STUDY MATERIAL
++++++++

@[simp] theorem takeSlot_cpWait (r : Nat) : (takeSlot s r).cpWait = s.cpWait := by simp [takeSlot]

@[simp] theorem dropCmd_cpWait (c : Cmd) : (dropCmd s c).cpWait = s.cpWait := by simp [dropCmd]

@[simp] theorem tryComplete_cpWait (cid : Nat) : (tryComplete s cid).cpWait = s.cpWait := by
  unfold tryComplete; split <;> simp

@[simp] theorem finish_cpWait (cid : Nat) (r : Result) : (finish s cid r).cpWait = s.cpWait := by simp [finish]

/-! ### Flash -/

@[simp] theorem queueOp_cpWait (o : Op) : (queueOp s o).cpWait = s.cpWait := by simp [queueOp]

@[simp] theorem queueProg_cpWait (o : Op) : (queueProg s o).cpWait = s.cpWait := by simp [queueProg]

@[simp] theorem queueRead_cpWait (i : Item) (lv : List Int) : (queueRead s i lv).cpWait = s.cpWait := by simp [queueRead]

@[simp] theorem queueStep_cpWait (i : Item) : (queueStep s i).cpWait = s.cpWait := by simp [queueStep]

@[simp] theorem busPut_cpWait (g : Nat) (l : List Byte) : (busPut s g l).cpWait = s.cpWait := by simp [busPut]

@[simp] theorem modPhy_cpWait (c : Nat) (f : PhySt → PhySt) : (modPhy s c f).cpWait = s.cpWait := by simp [modPhy]

@[simp] theorem releaseOp_cpWait (o : Op) : (releaseOp s o).cpWait = s.cpWait := by simp [releaseOp]

@[simp] theorem dropOp_cpWait (o : Op) : (dropOp s o).cpWait = s.cpWait := by simp [dropOp]

@[simp] theorem resetLun_cpWait (g : Nat) : (resetLun s g).cpWait = s.cpWait := by simp [resetLun]

@[simp] theorem abandon_cpWait (o : Op) : (abandon s o).cpWait = s.cpWait := by simp [abandon]

/-! ### Ageing -/

@[simp] theorem arFetch_cpWait (bg : Nat) : (arFetch s bg).cpWait = s.cpWait := by simp [arFetch]

@[simp] theorem predPut_cpWait (g b : Nat) (p : Pred) : (predPut s g b p).cpWait = s.cpWait := by simp [predPut]

theorem predHit_cpWait (gen g b : Nat) (wseq : Option Nat) {t : State × List Int} (ho : predHit s gen g b wseq = some t) :
    t.1.cpWait = s.cpWait := by
  unfold predHit at ho
  dsimp only at ho
  split at ho <;> split at ho <;> cases ho <;> simp

@[simp] theorem arMod_cpWait (bg : Nat) (f : List Byte → List Byte) : (arMod s bg f).cpWait = s.cpWait := by simp [arMod]

@[simp] theorem subSet_cpWait (g b i : Nat) : (subSet s g b i).cpWait = s.cpWait := by simp [subSet]

@[simp] theorem advise_cpWait (zid g b cause : Nat) : (advise s zid g b cause).cpWait = s.cpWait := by simp [advise]

@[simp] theorem addLoad_cpWait (g b pts : Nat) (zid : Option Nat) : (addLoad s g b pts zid).cpWait = s.cpWait := by
  unfold addLoad
  repeat' split
  all_goals simp

@[simp] theorem estimate_cpWait (g b wseq : Nat) : (estimate s g b wseq).cpWait = s.cpWait := by simp [estimate]

/-! ### Jobs -/

@[simp] theorem ageWant_cpWait (i : Item) : (ageWant s i).cpWait = s.cpWait := by simp [ageWant]

@[simp] theorem addNew_cpWait (i : Item) : (addNew s i).cpWait = s.cpWait := by
  unfold addNew
  dsimp only
  split
  · split
    · next hp => simpa using predHit_cpWait _ _ _ _ _ hp
    · simp
  · simp

@[simp] theorem addItem_cpWait (i : Item) : (addItem s i).cpWait = s.cpWait := by
  unfold addItem; split <;> simp

@[simp] theorem addRowItem_cpWait (w : Work) (lt : Layout) (zid r j cwx g b : Nat) (u : Use) :
    (addRowItem s w lt zid r j cwx g b u).cpWait = s.cpWait := by simp [addRowItem]

theorem takeSlot?_cpWait {q p : Nat} {t : Nat × State} (ho : takeSlot? s q p = some t) : t.2.cpWait = s.cpWait := by
  unfold takeSlot? at ho
  split at ho
  · obtain ⟨i, -, rfl⟩ := Option.map_eq_some_iff.1 ho
    rfl
  · cases ho

@[simp] theorem dropSlot_cpWait (q i : Nat) : (dropSlot s q i).cpWait = s.cpWait := by simp [dropSlot]

theorem takeRegion_cpWait {q : Nat} {t : State} (ho : takeRegion s q = some t) : t.cpWait = s.cpWait := by
  unfold takeRegion at ho
  split at ho
  · cases ho
    rfl
  · obtain ⟨p, hp, rfl⟩ := Option.map_eq_some_iff.1 ho
    exact takeSlot?_cpWait s hp

@[simp] theorem trimRegions_cpWait (q : Nat) : (trimRegions s q).cpWait = s.cpWait := by
  unfold trimRegions
  repeat' split
  all_goals simp

@[simp] theorem modRecon_cpWait (id : Nat) (f : Recon → Recon) : (modRecon s id f).cpWait = s.cpWait := by simp [modRecon]

theorem askMore_cpWait {id : Nat} {t : State} (ho : askMore s id = some t) : t.cpWait = s.cpWait := by
  unfold askMore at ho
  split at ho
  · cases ho
    rfl
  · split at ho
    · cases ho
    · dsimp only at ho
      split at ho
      · cases ho
      · cases ho
        exact foldl_cpWait _ _ _ fun t j => by split <;> simp

theorem startRecon_cpWait {r : Recon} {t : State} (ho : startRecon s r = some t) : t.cpWait = s.cpWait := by
  unfold startRecon at ho
  split at ho
  · cases ho
  · split at ho
    · dsimp only at ho
      split at ho
      · simpa using askMore_cpWait _ ho
      · split at ho
        · next hr => simpa [takeRegion_cpWait _ hr] using askMore_cpWait _ ho
        · cases ho
          rfl
    · cases ho

@[simp] theorem dropSpent_cpWait : (dropSpent s).cpWait = s.cpWait := by simp [dropSpent]

@[simp] theorem dropUses_cpWait (mine : Use → Bool) : (dropUses s mine).cpWait = s.cpWait := by simp [dropUses]

@[simp] theorem dropSurvivors_cpWait (id : Nat) : (dropSurvivors s id).cpWait = s.cpWait := by simp [dropSurvivors]

@[simp] theorem endRecon_cpWait (id : Nat) : (endRecon s id).cpWait = s.cpWait := by
  unfold endRecon; split <;> simp

/-! ### Members -/

@[simp] theorem setOverlay_cpWait (zid v : Nat) : (setOverlay s zid v).cpWait = s.cpWait := by simp [setOverlay]

@[simp] theorem addLost_cpWait (fg zid first count cause lost : Nat) :
    (addLost s fg zid first count cause lost).cpWait = s.cpWait := by simp [addLost]

@[simp] theorem loseRow_cpWait (zid r cause lost : Nat) : (loseRow s zid r cause lost).cpWait = s.cpWait := by
  unfold loseRow; split <;> simp

/-! ### Rows -/

@[simp] theorem rowBlock_cpWait (rid b : Nat) (body : Option (List Byte)) :
    (rowBlock s rid b body).cpWait = s.cpWait := by simp [rowBlock]

@[simp] theorem loseBlock_cpWait (zid row b : Nat) : (loseBlock s zid row b).cpWait = s.cpWait := by simp [loseBlock]

theorem readCopy_cpWait (w : Work) (zid row b from_ : Nat) (use : Nat → Use) {t : State}
    (ho : readCopy s w zid row b from_ use = some t) :
    t.cpWait = s.cpWait := by
  grind [readCopy, addItem_cpWait]

@[simp] theorem foldRead_cpWait (rid b from_ : Nat) : (foldRead s rid b from_).cpWait = s.cpWait := by
  grind [foldRead, modRow_cpWait, rowBlock_cpWait, readCopy_cpWait, loseBlock_cpWait]

@[simp] theorem stageGot_cpWait (sid b : Nat) (poison : Bool) :
    (stageGot s sid b poison).cpWait = s.cpWait := by simp [stageGot]

@[simp] theorem restageRead_cpWait (sid b from_ : Nat) : (restageRead s sid b from_).cpWait = s.cpWait := by
  grind [restageRead, readCopy_cpWait, loseBlock_cpWait, stageGot_cpWait]

/-! ### Domains -/

@[simp] theorem setDom_cpWait (d st : Nat) : (setDom s d st).cpWait = s.cpWait := by simp [setDom]

@[simp] theorem modDom_cpWait (d : Nat) (f : DomSt → DomSt) : (modDom s d f).cpWait = s.cpWait := by simp [modDom]

@[simp] theorem domAdvance_cpWait (d : Nat) : (domAdvance s d).cpWait = s.cpWait := by
  grind [domAdvance, setDom_cpWait, modDom_cpWait]

/-! ### Reads -/

@[simp] theorem modRd_cpWait (cid off : Nat) (f : RdBlk → RdBlk) : (modRd s cid off f).cpWait = s.cpWait := by simp [modRd]

@[simp] theorem readSettle_cpWait (cid : Nat) : (readSettle s cid).cpWait = s.cpWait := by
  unfold readSettle; split <;> simp

@[simp] theorem blkFail_cpWait (cid off : Nat) (r : Result) : (blkFail s cid off r).cpWait = s.cpWait := by simp [blkFail]

@[simp] theorem blkLost_cpWait (cid off : Nat) (fails : List Result) : (blkLost s cid off fails).cpWait = s.cpWait := by
  unfold blkLost; split <;> simp

theorem blkRecon_cpWait (cid off : Nat) {t : State} (ho : blkRecon s cid off = some t) : t.cpWait = s.cpWait := by
  grind [blkRecon, startRecon_cpWait]

@[simp] theorem blkReconOrFail_cpWait (cid off : Nat) : (blkReconOrFail s cid off).cpWait = s.cpWait :=
  getD_cpWait (fun _ ho => blkRecon_cpWait s _ _ ho) (blkLost_cpWait s _ _ _)

@[simp] theorem noteFail_cpWait (cid off : Nat) (r : Result) : (noteFail s cid off r).cpWait = s.cpWait := by simp [noteFail]

@[simp] theorem stagedRead_cpWait (cid off copy : Nat) : (stagedRead s cid off copy).cpWait = s.cpWait := by
  grind [stagedRead, readCopy_cpWait, blkLost_cpWait]

/-! ### Rebuild -/

@[simp] theorem modUnit_cpWait (fg zid : Nat) (f : RebUnit → RebUnit) :
    (modUnit s fg zid f).cpWait = s.cpWait := by simp [modUnit]

@[simp] theorem rebProgram_cpWait (fg zid r j : Nat) : (rebProgram s fg zid r j).cpWait = s.cpWait := by
  unfold rebProgram; split <;> simp

@[simp] theorem dropRebRecons_cpWait (fg zid : Nat) : (dropRebRecons s fg zid).cpWait = s.cpWait := by simp [dropRebRecons]

@[simp] theorem unitRowLost_cpWait (fg zid r lost : Nat) : (unitRowLost s fg zid r lost).cpWait = s.cpWait := by
  grind [unitRowLost, rebProgram_cpWait, dropRebRecons_cpWait, modUnit_cpWait, loseRow_cpWait, foldl_cpWait]

/-! ### Reshape -/

@[simp] theorem modCp_cpWait (fg : Nat) (f : CopyRow → CopyRow) : (modCp s fg f).cpWait = s.cpWait := by simp [modCp]

@[simp] theorem copyLost_cpWait (fg blk : Nat) : (copyLost s fg blk).cpWait = s.cpWait := by simp [copyLost]

@[simp] theorem copyRead_cpWait (fg zid rb blk from_ : Nat) : (copyRead s fg zid rb blk from_).cpWait = s.cpWait := by
  unfold copyRead
  split
  · dsimp only
    split
    · simp
    · split
      · exact getD_cpWait (fun _ ho => readCopy_cpWait s _ _ _ _ _ _ ho) (copyLost_cpWait ..)
      · split
        · exact getD_cpWait (fun _ ho => startRecon_cpWait s ho) (copyLost_cpWait ..)
        · simp
  · rfl

/-! ### Maint -/

@[simp] theorem modSweep_cpWait (id : Nat) (f : Sweep → Sweep) : (modSweep s id f).cpWait = s.cpWait := by simp [modSweep]

@[simp] theorem sweepGot_cpWait (id weight : Nat) : (sweepGot s id weight).cpWait = s.cpWait := by simp [sweepGot]

@[simp] theorem modScrub_cpWait (cid : Nat) (f : Scrub → Scrub) : (modScrub s cid f).cpWait = s.cpWait := by simp [modScrub]

@[simp] theorem scrubTake_cpWait (cid j cwx : Nat) (body : Option (List Byte)) :
    (scrubTake s cid j cwx body).cpWait = s.cpWait := by simp [scrubTake]

@[simp] theorem scrubFind_cpWait (cid : Nat) (i : Item) (kind detail : Nat) :
    (scrubFind s cid i kind detail).cpWait = s.cpWait := by simp [scrubFind]

@[simp] theorem scrubFailed_cpWait (cid : Nat) (i : Item) (kind detail : Nat) :
    (scrubFailed s cid i kind detail).cpWait = s.cpWait := by
  have ha : (if kind = 2 then advise (modScrub (scrubFind s cid i kind detail) cid (fun x => { x with failed := x.failed + 1 }))
      (itemPlace i).1 i.glun i.block 2 else
      modScrub (scrubFind s cid i kind detail) cid (fun x => { x with failed := x.failed + 1 })).cpWait = s.cpWait := by simp
  exact getD_cpWait (fun _ ho => (startRecon_cpWait _ ho).trans ha) ((scrubTake_cpWait ..).trans ha)

/-! ### Raw -/

@[simp] theorem rawReadSettle_cpWait (cid : Nat) : (rawReadSettle s cid).cpWait = s.cpWait := by
  unfold rawReadSettle
  repeat' split
  all_goals simp

@[simp] theorem rawReadFail_cpWait (cid idx st site want : Nat) : (rawReadFail s cid idx st site want).cpWait = s.cpWait := by
  unfold rawReadFail; split <;> simp

/-! ### Codewords -/

@[simp] theorem dropItem_cpWait (id : Nat) : (dropItem s id).cpWait = s.cpWait := by simp [dropItem]

@[simp] theorem useSteps_cpWait (uses : List Use) (step : Nat) : (useSteps s uses step).cpWait = s.cpWait := by
  unfold useSteps
  refine foldl_cpWait _ _ _ fun t x => ?_
  split <;> simp
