-- ==== Sys2Proof/Proofs/ParitySlots.lean ====
section
/-! What the parity slots of a row hold after its stream (R269, R273). -/

namespace Sys2Proof.Machine

/-! ### The bytes of a slot (R273) -/

/-- In a row of parts of one size, byte `t` of part `i` stands at `size * i + t`. -/
theorem flatMap_getD {part : List Byte → List Byte} {size : Nat} (hpart : ∀ b, (part b).length = size) (bodies : List (List Byte)) (i : Nat)
    {t : Nat} (ht : t < size) (hi : i < bodies.length) : (bodies.flatMap part).getD (size * i + t) 0 = (part (bodies.getD i [])).getD t 0 := by
  induction bodies generalizing i with
  | nil => simp at hi
  | cons b bodies ih =>
    cases i with
    | zero => simp [List.getElem?_append_left (hpart b ▸ ht : t < (part b).length)]
    | succ i =>
      have h := ih i (by simpa using hi)
      have hle : (part b).length ≤ size * (i + 1) + t := by rw [hpart, Nat.mul_succ]; omega
      have hsub : size * (i + 1) + t - (part b).length = size * i + t := by rw [hpart, Nat.mul_succ]; omega
      rw [List.flatMap_cons, List.getD_append_right _ _ _ _ hle, hsub, h, List.getD_cons_succ]

theorem slice_length (l : List Byte) (o n : Nat) : (slice l o n).length = n := by
  simp only [slice, List.length_append, List.length_replicate, List.length_take]
  omega

theorem slice_getD_of_lt {l : List Byte} {o n t : Nat} (ht : t < n) : (slice l o n).getD t 0 = l.getD (o + t) 0 := by
  rw [slice_getD, if_pos ht]

/-- One area of a slot: the parts of the bodies, filled up with zeros. -/
def slotArea (size : Nat) (part : List Byte → List Byte) (bodies : List (List Byte)) : List Byte :=
  (bodies.flatMap part).take (64 * size) ++ zeros (64 * size - ((bodies.flatMap part).take (64 * size)).length)

theorem slotImage_eq (bodies : List (List Byte)) : slotImage bodies =
    slotArea 4096 (fun b => slice b 0 4096) bodies ++ slotArea 16 (fun b => slice b 4096 16) bodies := rfl

theorem slotArea_length (size : Nat) (part : List Byte → List Byte) (bodies : List (List Byte)) :
    (slotArea size part bodies).length = 64 * size := by
  simp only [slotArea, zeros, List.length_append, List.length_replicate, List.length_take]
  omega

theorem slotArea_getD {part : List Byte → List Byte} {size : Nat} (hpart : ∀ b, (part b).length = size) {bodies : List (List Byte)} {i t : Nat}
    (h64 : bodies.length ≤ 64) (ht : t < size) (hi : i < bodies.length) :
    (slotArea size part bodies).getD (size * i + t) 0 = (part (bodies.getD i [])).getD t 0 := by
  have hlen : (bodies.flatMap part).length = size * bodies.length := by simp [List.length_flatMap, hpart, Nat.mul_comm]
  have hle : (bodies.flatMap part).length ≤ 64 * size := by rw [hlen, Nat.mul_comm]; exact Nat.mul_le_mul_right _ h64
  have hlt : size * i + t < (bodies.flatMap part).length :=
    calc size * i + t < size * i + size := by omega
      _ = size * (i + 1) := by ring
      _ ≤ (bodies.flatMap part).length := hlen ▸ Nat.mul_le_mul_left _ hi
  rw [slotArea, List.take_of_length_le hle, List.getD_append _ _ _ _ hlt, flatMap_getD hpart _ _ ht hi]

/-- A slot holds the bodies that it was filled with. -/
theorem slotBody_getD {bodies : List (List Byte)} {i t : Nat} (h64 : bodies.length ≤ 64) (hi : i < bodies.length) (ht : t < 4112) :
    (slotBody (slotImage bodies) i).getD t 0 = (bodies.getD i []).getD t 0 := by
  rw [slotBody, slotImage_eq]
  rcases lt_or_ge t 4096 with hmain | htag
  · rw [List.getD_append _ _ _ _ (by rwa [slice_length]), slice_getD_of_lt hmain, List.getD_append _ _ _ _ (by rw [slotArea_length]; omega),
      slotArea_getD (fun b => slice_length b 0 4096) h64 hmain hi, slice_getD_of_lt hmain, Nat.zero_add]
  · obtain ⟨u, rfl⟩ := Nat.exists_eq_add_of_le htag
    have hu : u < 16 := by omega
    rw [List.getD_append_right _ _ _ _ (by rw [slice_length]; omega), slice_length, Nat.add_sub_cancel_left, slice_getD_of_lt hu, Nat.add_assoc,
      List.getD_append_right _ _ _ _ (by rw [slotArea_length]; omega), slotArea_length, Nat.add_sub_cancel_left,
      slotArea_getD (fun b => slice_length b 4096 16) h64 hu hi, slice_getD_of_lt hu]

/-! ### The parity slots of a row (R269) -/

/-- A table of consecutive numbers from `k` on. -/
theorem tget?_mapRange {α : Type} (k m : Nat) (F : Nat → α) (j : Nat) :
    tget? ((List.range m).map (fun p => (k + p, F p))) j = if k ≤ j ∧ j < k + m then some (F (j - k)) else none := by
  split
  case isTrue h =>
    have hmem : j ∈ ((List.range m).map (fun p => (k + p, F p))).map (fun p => p.1) := by
      simp only [List.map_map, List.mem_map, List.mem_range, Function.comp_apply]
      exact ⟨j - k, by omega, by omega⟩
    obtain ⟨b, hb⟩ := Option.isSome_iff_exists.1 (tget?_isSome.2 hmem)
    obtain ⟨p, -, hp⟩ := List.mem_map.1 (mem_of_tget? hb)
    obtain ⟨rfl, rfl⟩ := Prod.mk.inj hp
    rw [hb, Nat.add_sub_cancel_left]
  case isFalse h =>
    refine Option.not_isSome_iff_eq_none.1 fun hsome => h ?_
    have hmem := tget?_isSome.1 hsome
    simp only [List.map_map, List.mem_map, List.mem_range, Function.comp_apply] at hmem
    obtain ⟨p, hp, rfl⟩ := hmem
    omega

theorem foldl_zipIdx_mapRange {α β : Type} (f : Nat → α) (g : β → α × Nat → β) (b : β) (n : Nat) :
    ((List.range n).map f).zipIdx.foldl g b = (List.range n).foldl (fun a j => g a (f j, j)) b := by
  induction n with
  | zero => rfl
  | succ n ih => simp [List.range_succ, List.zipIdx_append, ih]

/-- The body of a data block of a row as its stripe engine has streamed it. -/
def streamedBody (r : Row) (b : Nat) : List Byte := if r.poison.contains b then poisonBody else tget r.stream b padBody

/-- The parity bodies of a row's word line in codeword order. -/
def parityBodies (r : Row) (k cb p : Nat) : List (List Byte) :=
  (List.range cb).map (fun i => parityOf p ((List.range k).map (fun j => streamedBody r (j * cb + i))))

theorem parityBodies_length (r : Row) (k cb p : Nat) : (parityBodies r k cb p).length = cb := by simp [parityBodies]

theorem parityBodies_getD (r : Row) (k p : Nat) {cb i : Nat} (hi : i < cb) : (parityBodies r k cb p).getD i [] =
    parityOf p ((List.range k).map (fun j => streamedBody r (j * cb + i))) := by
  rw [List.getD_eq_getElem _ _ (by rwa [parityBodies_length])]
  simp [parityBodies]

theorem tget?_rowParity (s : State) (r : Row) (lt : Layout) (j : Nat) : tget? (rowParity s r lt) j =
    if lt.k ≤ j ∧ j < lt.k + lt.m then some (slotImage (parityBodies r lt.k (cbOf (layDie s lt)) (j - lt.k))) else none :=
  tget?_mapRange lt.k lt.m (fun p => slotImage (parityBodies r lt.k (cbOf (layDie s lt)) p)) j

/-- Settles O41: a slot holds the parity bodies (`slotBody_getD`), each the sum of the data with the powers of g (`parityOf_getD`). -/
theorem parityIsTheWeightedSum : Obligations.ParityIsTheWeightedSum := by
  unfold Obligations.ParityIsTheWeightedSum
  intro s r lt cb body
  refine ⟨fun p i t hp hi hcb ht _ => ?_, fun j hj => ?_⟩
  · have hlen := parityBodies_length r lt.k cb p
    have hslot : tget (rowParity s r lt) (lt.k + p) [] = slotImage (parityBodies r lt.k cb p) := by
      rw [tget, tget?_rowParity, if_pos ⟨Nat.le_add_right .., Nat.add_lt_add_left hp _⟩, Nat.add_sub_cancel_left]
      rfl
    rw [hslot, slotBody_getD (hlen.trans_le hcb) (hi.trans_eq hlen.symm) ht, parityBodies_getD r lt.k p hi, parityOf_getD, foldl_zipIdx_mapRange]
    rfl
  · rw [tget?_rowParity, if_neg (by omega)]

end Sys2Proof.Machine
end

++++++++

From the records above, copy out the line with "tget?_mapRange lt.k lt.m", the line with "refine ⟨fun p", and every line between them, word for word.

REPLY
  tget?_mapRange lt.k lt.m (fun p => slotImage (parityBodies r lt.k (cbOf (layDie s lt)) p)) j

/-- Settles O41: a slot holds the parity bodies (`slotBody_getD`), each the sum of the data with the powers of g (`parityOf_getD`). -/
theorem parityIsTheWeightedSum : Obligations.ParityIsTheWeightedSum := by
  unfold Obligations.ParityIsTheWeightedSum
  intro s r lt cb body
  refine ⟨fun p i t hp hi hcb ht _ => ?_, fun j hj => ?_⟩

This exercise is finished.